Loin de prétendre à une neutralité de type helvétique, les autres pays européens, surtout ceux qui sont membres de l’UE, avaient pourtant réalisé, dès les années 90, des coupes importantes dans leurs budgets militaires. Cela a laissé leurs armées quelque peu désemparées, chose qui est d’autant plus sensible aujourd’hui quand la menace d’un conflit global est devenue réelle – de toute manière beaucoup plus réelle qu’elle ne l’était vingt ans en arrière. Afin de se maintenir prêtes pour une éventuelle riposte, les armées européennes font souvent appel aux services des sociétés privées militaires (SPM). Il s’agit le plus souvent de différentes missions d’intendance et de logistique ainsi que de mise à disposition de personnel militaire bien formé. Les pilotes d’hélicoptère travaillant dans le privé sont ainsi très prisés par l’armée régulière qui recourt souvent à leurs services.

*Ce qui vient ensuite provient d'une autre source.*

-- ==== Sys2Proof/Tests/Slice0.lean ====
section
/-! SUPPORT. Tests. Expected results are those of spec/95_test_vectors.md (its sections 1.2, 1.3, 2.1 to 2.10 and 3) or of the
rule named beside the test, never the model's own. Then, for each statement that has hypotheses, a state and operands that
meet them. -/

namespace Sys2Proof.Tests

open Sys2Proof.Machine

/-! ## Helpers -/

/-- The outcome is a next state with the property. -/
def nextHas (r : Result) (p : State → Bool) : Bool :=
  match r with
  | .next t => p t
  | _ => false

/-- The outcome is the fault. -/
def faultsWith (r : Result) (f : Fault) : Bool :=
  match r with
  | .fault g => f == g
  | _ => false

/-- A state after reset with some registers set. -/
def withRegs (rs : List (Reg × Word)) : State := rs.foldl (fun s r => s.setReg r.1 r.2) State.reset

/-- The machine of another version. -/
def ofVersion (v : Config.Version) (s : State) : State := { s with cfg := { s.cfg with version := v } }

/-- A machine that takes whole shift amounts. -/
def fullShift (s : State) : State := { s with cfg := { s.cfg with shiftAmount := .full } }

/-- A machine with FIFOs of two items. -/
def depthTwo (s : State) : State := { s with cfg := { s.cfg with fifoDepth := some 2 } }

/-- The same state on a machine where eret before any syscall faults, as the vectors of section 2.9 take it (R222, D35; entry 2). -/
def refusesUnsetEpc (s : State) : State := { s with cfg := { s.cfg with epcUnset := .refuse } }

/-- The eight bytes 78 56 34 12 81 80 FF 7F at 0x2000, which section 2.5 of the vectors reads. -/
def withData (s : State) : State := { s with mem := s.mem.writeBytes 0x2000 [0x78, 0x56, 0x34, 0x12, 0x81, 0x80, 0xFF, 0x7F] }

/-- Memory holds the bytes from the address up. -/
def holds (s : State) (p : Nat) (bs : List Byte) : Bool := (List.range bs.length).map (fun i => s.mem.byte (p + i)) == bs

/-- One step that runs the word. -/
def run (w : Nat) (s : State) : Result := step (s.withFetchWord 32 w)

theorem exists_next {r : Result} (h : nextHas r (fun _ => true) = true) : ∃ t, r = .next t := by
  cases r with
  | next t => exact ⟨t, rfl⟩
  | fault f => cases h
  | refused f => cases h

/-- The one next state of an outcome, where it has one. -/
theorem exists_next_with {r : Result} {p : State → Bool} (h : nextHas r p = true) : ∃ t, r = .next t ∧ p t = true := by
  cases r with
  | next t => exact ⟨t, rfl, h⟩
  | fault f => cases h
  | refused f => cases h

/-! ## WellFormed: an ill-formed term for each check -/

theorem test_wf_xor_is_not_v1 : Instr.wellFormed .v1 (.xor 3 1 2) = false := by decide
theorem test_wf_amoAdd_is_not_v2 : Instr.wellFormed .v2 (.amoAdd 3 1 2) = false := by decide
theorem test_wf_sync_is_not_v2 : Instr.wellFormed .v2 .sync = false := by decide
theorem test_wf_syscall_is_not_v3 : Instr.wellFormed .v3 .syscall = false := by decide
theorem test_wf_eret_is_not_v3 : Instr.wellFormed .v3 .eret = false := by decide
theorem test_wf_versions_are_cumulative : Instr.wellFormed .v4 (.addu 3 1 2) && Instr.wellFormed .v1 (.jalr 31 4) = true := by decide
theorem test_wf_paddrBits_of_12 : (Config.Params.mk .v4 12 .low5 none .refuse .refuse).wf = false := by decide
theorem test_wf_paddrBits_of_33 : (Config.Params.mk .v4 33 .low5 none .refuse .refuse).wf = false := by decide
theorem test_wf_fifo_of_depth_0 : (Config.Params.mk .v4 32 .low5 (some 0) .refuse .refuse).wf = false := by decide
theorem test_wf_smallest_machine : (Config.Params.mk .v1 13 .full (some 1) .refuse .refuse).wf = true := by decide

La Confédération helvétique confie chaque année environ 120 missions à diverses entreprises militaires. En même temps, le DFAE et le Département de Justice et police font beaucoup pour la réglementation et l’encadrement législatif des activités des entreprises de mercenariat dans les zones de conflits armés. Nous venons en effet d’utiliser un mot qui gêne et met mal à l’aise : le mercenariat. De ce métier si essentiel dans la tradition historique helvétique, la modernité ne retient, assez justement d’ailleurs, que la signification négative, celle de combattre pour être payé le mieux possible, souvent du côté du plus offrant – et quelle que soit la cause défendue. Or, contrairement à ce qu’elle était dans le passé, soit pourvoyeuse de mercenaires pour toute l’Europe et responsable, au moins en partie, de violences commises pendant plusieurs confrontations militaires dans le passé, la Suisse du 21 siècle, Etat- hôte de l’ONU, inspirateur et signataire d’un bon nombre d’initiatives de paix à l’échelle internationale, ne peut qu’être fermement opposée à tout ce qui est susceptible de devenir facteur d’enlisement ou d’approfondissement de ces conflits, y compris l’exercice du mercenariat.
Pour ce qui est de l’« autre » marché de la sécurité, celui de la sécurité plus généralement civile – privée, résidentielle et commerciale – il est à son tour en pleine expansion. Après les attentats de Paris, l’intérêt des propriétaires et des gérants de cafés, de restaurants ainsi que de salles accueillant des manifestations publiques grandit pour les différents équipements destinés à renforcer le sentiment de sécurité de la clientèle. Mais la menace terroriste mise à part, lesdits propriétaires et gérants doivent rester vigilants face à leurs ennemis de toujours – le cambriolage, l’incendie volontaire ou involontaire, les différents actes de vandalisme dont, notamment, la casse (nous avons mentionné plus haut ses récents ravages à Genève). Le marché de la surveillance qui, en Suisse, représente quelque 2,5 milliards de francs et constitue 70% des activités liées à la sécurité (les données sont du magazine Bilan) se développe intensément ces dernières années et cela dans tous ses aspects : pose d’alarme, ouverture et fermeture de magasins, cafés, restaurants, gestion des leurs clés, présence d’agents de sécurité sur place, parfois 24 heures sur 24.